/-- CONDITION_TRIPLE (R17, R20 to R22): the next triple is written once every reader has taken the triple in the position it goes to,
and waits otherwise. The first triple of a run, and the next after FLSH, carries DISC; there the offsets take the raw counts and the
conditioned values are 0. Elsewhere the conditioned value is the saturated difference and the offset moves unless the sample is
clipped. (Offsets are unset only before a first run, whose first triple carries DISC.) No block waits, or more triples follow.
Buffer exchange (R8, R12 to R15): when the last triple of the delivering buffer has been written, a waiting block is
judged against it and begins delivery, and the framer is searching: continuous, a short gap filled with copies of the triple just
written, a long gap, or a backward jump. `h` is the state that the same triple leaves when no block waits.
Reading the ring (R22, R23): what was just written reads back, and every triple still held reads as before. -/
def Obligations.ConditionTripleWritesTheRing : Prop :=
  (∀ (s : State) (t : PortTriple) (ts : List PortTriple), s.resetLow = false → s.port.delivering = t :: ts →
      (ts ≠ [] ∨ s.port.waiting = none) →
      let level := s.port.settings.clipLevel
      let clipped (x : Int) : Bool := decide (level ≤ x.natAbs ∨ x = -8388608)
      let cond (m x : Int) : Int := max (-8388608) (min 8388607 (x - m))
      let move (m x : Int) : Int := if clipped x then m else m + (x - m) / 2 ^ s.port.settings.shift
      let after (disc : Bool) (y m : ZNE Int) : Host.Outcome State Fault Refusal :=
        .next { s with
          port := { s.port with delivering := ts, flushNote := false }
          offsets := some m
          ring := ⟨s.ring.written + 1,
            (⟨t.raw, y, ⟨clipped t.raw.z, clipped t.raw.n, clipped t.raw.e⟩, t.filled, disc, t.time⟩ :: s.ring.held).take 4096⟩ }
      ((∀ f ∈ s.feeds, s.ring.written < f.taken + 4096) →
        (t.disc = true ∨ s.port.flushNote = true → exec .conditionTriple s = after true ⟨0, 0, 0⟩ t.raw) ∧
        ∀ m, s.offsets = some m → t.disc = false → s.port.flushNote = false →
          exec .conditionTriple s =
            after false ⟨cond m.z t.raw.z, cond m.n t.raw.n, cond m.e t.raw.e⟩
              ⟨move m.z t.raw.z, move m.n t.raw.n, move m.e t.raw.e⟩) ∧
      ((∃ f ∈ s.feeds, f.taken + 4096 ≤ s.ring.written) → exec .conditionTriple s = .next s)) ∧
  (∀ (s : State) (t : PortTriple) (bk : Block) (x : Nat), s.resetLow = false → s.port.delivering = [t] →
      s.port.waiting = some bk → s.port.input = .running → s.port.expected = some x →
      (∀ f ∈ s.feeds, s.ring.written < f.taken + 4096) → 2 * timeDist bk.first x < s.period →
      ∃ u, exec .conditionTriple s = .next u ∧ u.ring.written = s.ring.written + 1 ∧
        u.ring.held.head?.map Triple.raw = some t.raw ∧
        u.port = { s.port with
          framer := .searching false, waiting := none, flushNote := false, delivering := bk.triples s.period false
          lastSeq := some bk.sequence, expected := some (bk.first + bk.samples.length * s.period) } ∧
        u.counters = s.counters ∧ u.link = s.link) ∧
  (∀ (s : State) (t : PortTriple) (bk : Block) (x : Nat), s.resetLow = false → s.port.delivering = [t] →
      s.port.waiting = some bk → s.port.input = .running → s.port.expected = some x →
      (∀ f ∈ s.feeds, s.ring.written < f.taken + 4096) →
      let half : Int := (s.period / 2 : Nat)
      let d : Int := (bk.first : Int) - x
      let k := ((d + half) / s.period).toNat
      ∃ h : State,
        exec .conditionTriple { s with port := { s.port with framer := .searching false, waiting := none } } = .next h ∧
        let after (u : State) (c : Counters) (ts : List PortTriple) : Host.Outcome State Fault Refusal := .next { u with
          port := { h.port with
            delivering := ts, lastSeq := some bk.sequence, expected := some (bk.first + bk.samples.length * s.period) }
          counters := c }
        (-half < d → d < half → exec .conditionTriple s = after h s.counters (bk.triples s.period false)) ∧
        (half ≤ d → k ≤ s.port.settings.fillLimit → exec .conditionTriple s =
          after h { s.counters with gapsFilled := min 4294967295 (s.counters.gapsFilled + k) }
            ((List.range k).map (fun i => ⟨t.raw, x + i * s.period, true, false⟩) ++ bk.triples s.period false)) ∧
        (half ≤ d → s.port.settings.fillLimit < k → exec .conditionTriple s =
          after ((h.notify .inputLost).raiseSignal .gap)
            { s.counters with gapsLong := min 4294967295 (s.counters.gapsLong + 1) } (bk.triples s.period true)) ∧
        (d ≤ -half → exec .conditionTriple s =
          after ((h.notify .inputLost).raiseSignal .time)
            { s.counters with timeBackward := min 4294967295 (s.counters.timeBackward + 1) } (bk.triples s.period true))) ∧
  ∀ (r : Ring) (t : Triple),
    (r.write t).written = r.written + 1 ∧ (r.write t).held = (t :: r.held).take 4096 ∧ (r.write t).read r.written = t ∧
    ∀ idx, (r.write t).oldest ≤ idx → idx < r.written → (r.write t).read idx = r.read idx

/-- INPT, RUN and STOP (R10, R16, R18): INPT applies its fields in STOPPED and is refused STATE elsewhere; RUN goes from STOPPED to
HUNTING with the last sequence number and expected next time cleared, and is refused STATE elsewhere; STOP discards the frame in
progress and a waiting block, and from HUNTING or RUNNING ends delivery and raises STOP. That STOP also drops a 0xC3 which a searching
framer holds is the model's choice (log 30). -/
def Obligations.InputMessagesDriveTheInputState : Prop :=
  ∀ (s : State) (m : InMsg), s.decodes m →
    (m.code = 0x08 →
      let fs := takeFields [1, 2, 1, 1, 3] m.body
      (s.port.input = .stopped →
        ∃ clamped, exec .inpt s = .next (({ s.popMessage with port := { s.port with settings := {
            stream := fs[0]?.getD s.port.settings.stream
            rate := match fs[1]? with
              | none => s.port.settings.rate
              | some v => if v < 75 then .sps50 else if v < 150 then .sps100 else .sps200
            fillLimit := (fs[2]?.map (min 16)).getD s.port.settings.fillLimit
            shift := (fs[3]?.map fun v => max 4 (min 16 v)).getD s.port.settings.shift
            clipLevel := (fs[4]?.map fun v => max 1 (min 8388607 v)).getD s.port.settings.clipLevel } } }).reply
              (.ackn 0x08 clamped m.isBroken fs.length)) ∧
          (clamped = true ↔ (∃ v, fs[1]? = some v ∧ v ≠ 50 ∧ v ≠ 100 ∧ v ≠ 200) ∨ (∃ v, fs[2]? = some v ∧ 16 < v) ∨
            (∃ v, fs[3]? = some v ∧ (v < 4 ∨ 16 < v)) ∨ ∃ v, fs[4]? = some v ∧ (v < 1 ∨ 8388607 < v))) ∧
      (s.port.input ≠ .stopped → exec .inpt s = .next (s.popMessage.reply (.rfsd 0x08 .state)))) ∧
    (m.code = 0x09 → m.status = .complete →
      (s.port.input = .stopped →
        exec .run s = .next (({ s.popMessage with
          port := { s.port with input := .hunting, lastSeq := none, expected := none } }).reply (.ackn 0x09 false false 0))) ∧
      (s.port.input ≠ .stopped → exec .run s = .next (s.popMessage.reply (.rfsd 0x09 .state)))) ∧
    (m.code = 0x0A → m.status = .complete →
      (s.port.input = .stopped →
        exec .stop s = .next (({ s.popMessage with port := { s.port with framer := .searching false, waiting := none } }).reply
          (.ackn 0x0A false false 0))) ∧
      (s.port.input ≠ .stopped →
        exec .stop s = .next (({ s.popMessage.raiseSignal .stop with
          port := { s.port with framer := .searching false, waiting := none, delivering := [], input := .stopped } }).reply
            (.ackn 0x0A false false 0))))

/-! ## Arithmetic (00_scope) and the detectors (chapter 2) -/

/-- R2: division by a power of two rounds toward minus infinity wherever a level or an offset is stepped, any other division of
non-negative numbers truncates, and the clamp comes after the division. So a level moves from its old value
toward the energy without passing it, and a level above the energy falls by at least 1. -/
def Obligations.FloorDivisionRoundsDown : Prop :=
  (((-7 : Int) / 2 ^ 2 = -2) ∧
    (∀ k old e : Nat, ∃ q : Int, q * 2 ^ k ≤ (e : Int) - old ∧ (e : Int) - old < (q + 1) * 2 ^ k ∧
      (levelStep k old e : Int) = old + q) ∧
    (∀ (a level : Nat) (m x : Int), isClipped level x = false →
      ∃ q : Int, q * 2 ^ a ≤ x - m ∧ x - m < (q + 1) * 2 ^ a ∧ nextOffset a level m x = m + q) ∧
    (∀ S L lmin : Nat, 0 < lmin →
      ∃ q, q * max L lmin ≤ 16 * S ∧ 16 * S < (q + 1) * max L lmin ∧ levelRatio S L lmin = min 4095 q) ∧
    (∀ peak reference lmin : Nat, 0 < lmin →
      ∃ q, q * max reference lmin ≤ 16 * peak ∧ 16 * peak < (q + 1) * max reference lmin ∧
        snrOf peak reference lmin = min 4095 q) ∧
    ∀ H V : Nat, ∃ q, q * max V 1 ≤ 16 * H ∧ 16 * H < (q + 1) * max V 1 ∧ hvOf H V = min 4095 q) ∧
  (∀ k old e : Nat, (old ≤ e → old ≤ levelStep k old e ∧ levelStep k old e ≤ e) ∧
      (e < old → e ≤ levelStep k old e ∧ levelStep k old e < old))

# # #

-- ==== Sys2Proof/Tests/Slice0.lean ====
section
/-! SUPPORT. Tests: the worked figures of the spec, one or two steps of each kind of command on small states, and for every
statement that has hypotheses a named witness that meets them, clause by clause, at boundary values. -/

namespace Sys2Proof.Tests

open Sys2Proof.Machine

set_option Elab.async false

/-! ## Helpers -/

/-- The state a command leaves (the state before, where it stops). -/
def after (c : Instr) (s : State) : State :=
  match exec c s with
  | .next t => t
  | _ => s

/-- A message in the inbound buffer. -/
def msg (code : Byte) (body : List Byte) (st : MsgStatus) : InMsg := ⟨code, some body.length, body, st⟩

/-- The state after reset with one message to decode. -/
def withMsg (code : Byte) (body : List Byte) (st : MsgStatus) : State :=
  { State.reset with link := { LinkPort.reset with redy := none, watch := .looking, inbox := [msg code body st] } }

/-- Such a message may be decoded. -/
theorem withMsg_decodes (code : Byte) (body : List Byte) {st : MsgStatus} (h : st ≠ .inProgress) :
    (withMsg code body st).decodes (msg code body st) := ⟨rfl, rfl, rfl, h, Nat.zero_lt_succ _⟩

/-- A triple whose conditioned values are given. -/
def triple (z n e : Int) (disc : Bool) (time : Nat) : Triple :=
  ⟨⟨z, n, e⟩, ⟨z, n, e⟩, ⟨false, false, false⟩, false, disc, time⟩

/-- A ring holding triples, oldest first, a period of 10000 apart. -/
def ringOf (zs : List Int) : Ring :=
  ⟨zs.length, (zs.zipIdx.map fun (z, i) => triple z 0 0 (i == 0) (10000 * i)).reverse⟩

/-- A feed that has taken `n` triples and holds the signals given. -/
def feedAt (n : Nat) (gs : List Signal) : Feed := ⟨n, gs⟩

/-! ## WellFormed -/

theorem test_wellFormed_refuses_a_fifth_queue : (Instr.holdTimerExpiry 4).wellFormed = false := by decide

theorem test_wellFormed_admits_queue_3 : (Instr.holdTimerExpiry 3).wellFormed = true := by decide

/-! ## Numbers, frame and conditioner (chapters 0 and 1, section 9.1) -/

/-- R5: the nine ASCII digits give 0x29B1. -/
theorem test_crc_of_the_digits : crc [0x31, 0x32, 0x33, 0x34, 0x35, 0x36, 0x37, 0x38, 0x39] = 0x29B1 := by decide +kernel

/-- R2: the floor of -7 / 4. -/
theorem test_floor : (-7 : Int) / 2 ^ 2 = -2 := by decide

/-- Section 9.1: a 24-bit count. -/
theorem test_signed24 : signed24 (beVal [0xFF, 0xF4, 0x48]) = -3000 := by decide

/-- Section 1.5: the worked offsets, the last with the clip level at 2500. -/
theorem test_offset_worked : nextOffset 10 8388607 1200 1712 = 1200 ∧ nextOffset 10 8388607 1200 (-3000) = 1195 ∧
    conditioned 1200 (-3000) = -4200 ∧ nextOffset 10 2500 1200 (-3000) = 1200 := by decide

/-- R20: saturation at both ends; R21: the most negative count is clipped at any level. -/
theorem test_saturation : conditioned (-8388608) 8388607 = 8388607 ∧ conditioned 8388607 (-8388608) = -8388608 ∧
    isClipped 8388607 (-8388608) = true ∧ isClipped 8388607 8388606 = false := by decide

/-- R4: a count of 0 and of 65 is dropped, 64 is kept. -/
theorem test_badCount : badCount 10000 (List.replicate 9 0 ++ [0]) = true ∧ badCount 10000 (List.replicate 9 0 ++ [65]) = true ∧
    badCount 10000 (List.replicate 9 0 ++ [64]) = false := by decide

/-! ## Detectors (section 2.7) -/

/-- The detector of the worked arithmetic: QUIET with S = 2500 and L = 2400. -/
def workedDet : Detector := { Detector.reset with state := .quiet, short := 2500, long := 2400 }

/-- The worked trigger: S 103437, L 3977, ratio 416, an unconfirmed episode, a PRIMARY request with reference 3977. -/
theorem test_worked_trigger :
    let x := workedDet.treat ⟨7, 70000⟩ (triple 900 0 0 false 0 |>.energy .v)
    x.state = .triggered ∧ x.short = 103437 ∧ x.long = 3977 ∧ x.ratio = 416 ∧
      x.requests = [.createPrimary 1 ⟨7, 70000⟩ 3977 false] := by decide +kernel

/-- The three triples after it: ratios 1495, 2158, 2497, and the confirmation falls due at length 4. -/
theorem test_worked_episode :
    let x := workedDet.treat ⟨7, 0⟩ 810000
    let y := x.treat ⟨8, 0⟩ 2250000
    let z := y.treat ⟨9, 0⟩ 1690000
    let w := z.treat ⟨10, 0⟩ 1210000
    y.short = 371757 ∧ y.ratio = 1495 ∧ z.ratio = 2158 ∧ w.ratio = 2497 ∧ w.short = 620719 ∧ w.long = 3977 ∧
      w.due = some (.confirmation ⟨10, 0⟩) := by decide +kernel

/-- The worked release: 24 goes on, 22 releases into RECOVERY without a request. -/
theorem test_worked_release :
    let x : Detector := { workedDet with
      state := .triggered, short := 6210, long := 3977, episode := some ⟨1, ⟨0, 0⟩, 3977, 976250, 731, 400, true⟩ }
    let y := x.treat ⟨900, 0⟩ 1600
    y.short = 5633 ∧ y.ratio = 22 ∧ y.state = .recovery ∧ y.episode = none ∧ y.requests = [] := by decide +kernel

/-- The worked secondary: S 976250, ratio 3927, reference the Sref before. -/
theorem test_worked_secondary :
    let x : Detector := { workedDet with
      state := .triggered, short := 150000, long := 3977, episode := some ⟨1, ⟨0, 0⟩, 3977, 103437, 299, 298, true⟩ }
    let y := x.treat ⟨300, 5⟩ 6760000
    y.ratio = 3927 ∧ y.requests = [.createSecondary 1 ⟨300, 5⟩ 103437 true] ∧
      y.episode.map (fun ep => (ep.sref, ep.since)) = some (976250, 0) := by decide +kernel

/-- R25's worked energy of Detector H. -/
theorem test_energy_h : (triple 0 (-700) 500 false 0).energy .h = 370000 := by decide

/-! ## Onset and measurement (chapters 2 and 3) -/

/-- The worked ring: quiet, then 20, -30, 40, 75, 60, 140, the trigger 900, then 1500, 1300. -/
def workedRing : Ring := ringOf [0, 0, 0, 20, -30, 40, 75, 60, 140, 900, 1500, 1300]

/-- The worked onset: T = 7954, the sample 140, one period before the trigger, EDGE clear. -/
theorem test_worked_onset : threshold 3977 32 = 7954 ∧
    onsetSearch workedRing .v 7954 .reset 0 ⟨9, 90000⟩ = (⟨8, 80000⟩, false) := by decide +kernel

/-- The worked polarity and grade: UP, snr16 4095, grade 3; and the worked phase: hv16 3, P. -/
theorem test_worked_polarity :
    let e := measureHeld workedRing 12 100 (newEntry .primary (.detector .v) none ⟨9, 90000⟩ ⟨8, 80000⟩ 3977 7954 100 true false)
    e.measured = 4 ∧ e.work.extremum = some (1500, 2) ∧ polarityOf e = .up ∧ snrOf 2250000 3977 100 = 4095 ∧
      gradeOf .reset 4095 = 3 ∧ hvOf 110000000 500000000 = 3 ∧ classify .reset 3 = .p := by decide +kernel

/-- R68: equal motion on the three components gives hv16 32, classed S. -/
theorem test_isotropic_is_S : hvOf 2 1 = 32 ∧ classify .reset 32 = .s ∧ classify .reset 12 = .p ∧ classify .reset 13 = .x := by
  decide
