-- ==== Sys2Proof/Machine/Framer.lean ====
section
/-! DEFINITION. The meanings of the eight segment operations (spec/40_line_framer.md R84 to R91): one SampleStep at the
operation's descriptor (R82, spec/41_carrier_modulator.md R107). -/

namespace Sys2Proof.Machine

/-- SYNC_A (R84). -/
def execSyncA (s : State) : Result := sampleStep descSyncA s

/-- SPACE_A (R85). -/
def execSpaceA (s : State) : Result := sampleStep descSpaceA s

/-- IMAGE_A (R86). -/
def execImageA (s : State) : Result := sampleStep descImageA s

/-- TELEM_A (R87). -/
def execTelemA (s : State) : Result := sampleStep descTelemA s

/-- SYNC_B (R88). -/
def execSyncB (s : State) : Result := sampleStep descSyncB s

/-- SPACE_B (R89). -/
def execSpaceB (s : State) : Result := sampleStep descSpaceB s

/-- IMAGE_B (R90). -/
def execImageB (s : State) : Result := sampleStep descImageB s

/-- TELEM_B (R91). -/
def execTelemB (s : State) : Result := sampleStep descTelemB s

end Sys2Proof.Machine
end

# # #

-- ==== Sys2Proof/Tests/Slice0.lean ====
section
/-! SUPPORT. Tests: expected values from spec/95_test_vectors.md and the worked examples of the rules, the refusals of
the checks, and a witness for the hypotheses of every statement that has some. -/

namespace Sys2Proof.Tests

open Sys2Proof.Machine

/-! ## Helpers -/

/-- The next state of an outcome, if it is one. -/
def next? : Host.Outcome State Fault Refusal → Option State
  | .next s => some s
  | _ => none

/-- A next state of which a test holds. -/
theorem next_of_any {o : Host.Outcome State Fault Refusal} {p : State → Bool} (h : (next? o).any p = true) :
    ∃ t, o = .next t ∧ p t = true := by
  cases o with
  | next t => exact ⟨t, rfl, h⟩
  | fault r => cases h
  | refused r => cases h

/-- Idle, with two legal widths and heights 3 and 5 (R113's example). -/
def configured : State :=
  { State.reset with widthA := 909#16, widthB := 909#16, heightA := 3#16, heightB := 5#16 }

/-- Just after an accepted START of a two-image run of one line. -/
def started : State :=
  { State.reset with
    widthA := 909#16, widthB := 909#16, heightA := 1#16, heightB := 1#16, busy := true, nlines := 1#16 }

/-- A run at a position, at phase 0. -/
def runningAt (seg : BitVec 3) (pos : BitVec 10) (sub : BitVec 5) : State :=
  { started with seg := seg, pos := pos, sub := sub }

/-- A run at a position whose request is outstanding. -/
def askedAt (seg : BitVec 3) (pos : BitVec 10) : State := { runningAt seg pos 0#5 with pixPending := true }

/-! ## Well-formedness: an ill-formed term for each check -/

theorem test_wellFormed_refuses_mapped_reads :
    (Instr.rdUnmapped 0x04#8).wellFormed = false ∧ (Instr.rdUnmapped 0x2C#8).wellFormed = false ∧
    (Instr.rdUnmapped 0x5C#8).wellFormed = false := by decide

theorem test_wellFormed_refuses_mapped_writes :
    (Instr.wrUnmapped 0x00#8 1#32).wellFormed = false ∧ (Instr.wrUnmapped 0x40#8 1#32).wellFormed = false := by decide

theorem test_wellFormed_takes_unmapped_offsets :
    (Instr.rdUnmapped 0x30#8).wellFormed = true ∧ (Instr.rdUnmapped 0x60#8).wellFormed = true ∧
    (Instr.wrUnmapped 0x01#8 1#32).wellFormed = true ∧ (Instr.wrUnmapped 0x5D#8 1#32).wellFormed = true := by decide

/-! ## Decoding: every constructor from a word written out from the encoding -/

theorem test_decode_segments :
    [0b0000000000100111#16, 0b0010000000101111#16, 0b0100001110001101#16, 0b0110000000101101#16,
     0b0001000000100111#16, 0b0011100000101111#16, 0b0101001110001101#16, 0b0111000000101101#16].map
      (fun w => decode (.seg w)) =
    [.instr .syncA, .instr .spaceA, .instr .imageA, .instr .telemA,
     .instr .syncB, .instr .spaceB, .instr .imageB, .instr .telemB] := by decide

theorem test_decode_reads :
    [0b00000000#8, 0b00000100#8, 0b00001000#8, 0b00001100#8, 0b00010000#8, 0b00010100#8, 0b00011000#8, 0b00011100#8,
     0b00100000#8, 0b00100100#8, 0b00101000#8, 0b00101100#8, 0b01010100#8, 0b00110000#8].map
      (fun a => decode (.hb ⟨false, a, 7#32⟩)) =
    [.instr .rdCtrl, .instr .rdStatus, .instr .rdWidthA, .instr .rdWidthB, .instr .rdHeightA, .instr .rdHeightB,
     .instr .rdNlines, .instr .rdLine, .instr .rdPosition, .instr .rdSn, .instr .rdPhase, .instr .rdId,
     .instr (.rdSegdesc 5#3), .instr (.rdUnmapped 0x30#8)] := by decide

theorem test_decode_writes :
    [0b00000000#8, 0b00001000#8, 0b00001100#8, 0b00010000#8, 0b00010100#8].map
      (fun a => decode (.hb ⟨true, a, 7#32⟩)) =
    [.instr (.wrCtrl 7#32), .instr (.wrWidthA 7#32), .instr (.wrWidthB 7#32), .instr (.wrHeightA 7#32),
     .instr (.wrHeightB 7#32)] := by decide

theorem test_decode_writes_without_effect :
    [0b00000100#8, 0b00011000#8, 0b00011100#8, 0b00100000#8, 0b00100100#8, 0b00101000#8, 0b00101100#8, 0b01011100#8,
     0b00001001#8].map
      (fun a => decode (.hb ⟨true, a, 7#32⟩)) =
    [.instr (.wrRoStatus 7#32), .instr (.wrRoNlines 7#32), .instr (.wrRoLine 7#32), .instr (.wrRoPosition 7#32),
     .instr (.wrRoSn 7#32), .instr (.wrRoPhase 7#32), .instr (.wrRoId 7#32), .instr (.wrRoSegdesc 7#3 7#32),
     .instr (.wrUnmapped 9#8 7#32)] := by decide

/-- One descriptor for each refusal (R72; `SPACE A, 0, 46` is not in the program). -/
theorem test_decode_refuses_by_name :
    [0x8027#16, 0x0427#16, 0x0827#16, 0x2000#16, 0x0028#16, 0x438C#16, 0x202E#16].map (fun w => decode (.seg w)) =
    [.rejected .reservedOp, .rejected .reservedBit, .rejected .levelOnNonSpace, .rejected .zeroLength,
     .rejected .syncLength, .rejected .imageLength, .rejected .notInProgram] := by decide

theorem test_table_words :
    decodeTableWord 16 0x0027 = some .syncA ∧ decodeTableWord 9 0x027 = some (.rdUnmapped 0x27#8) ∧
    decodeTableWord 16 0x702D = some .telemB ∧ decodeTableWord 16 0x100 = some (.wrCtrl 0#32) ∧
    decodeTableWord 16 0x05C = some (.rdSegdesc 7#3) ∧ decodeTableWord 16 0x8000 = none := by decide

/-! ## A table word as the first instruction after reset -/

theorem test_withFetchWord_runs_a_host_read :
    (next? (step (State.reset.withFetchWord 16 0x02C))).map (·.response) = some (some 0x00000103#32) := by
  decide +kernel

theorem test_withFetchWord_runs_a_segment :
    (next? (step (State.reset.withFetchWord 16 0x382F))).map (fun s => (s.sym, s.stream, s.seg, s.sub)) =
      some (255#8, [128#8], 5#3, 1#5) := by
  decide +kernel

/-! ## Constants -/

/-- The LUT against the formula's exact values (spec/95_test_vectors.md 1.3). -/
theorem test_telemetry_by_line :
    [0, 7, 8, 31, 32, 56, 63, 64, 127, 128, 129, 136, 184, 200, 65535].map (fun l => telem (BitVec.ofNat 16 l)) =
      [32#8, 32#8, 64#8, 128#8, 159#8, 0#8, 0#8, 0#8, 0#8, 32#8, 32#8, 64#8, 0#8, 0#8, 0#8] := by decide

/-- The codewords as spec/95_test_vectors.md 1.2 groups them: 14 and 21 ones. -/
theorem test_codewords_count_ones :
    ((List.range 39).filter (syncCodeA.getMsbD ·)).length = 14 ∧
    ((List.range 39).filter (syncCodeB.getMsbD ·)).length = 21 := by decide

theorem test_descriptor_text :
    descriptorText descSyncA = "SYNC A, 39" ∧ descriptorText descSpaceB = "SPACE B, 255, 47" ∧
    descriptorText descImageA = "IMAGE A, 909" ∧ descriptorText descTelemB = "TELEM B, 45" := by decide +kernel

# # #

*WHAT THE EXERCISE ASKS*. Write only the number of lines in the records that include the word "badCount".

*RESPONSE*. 2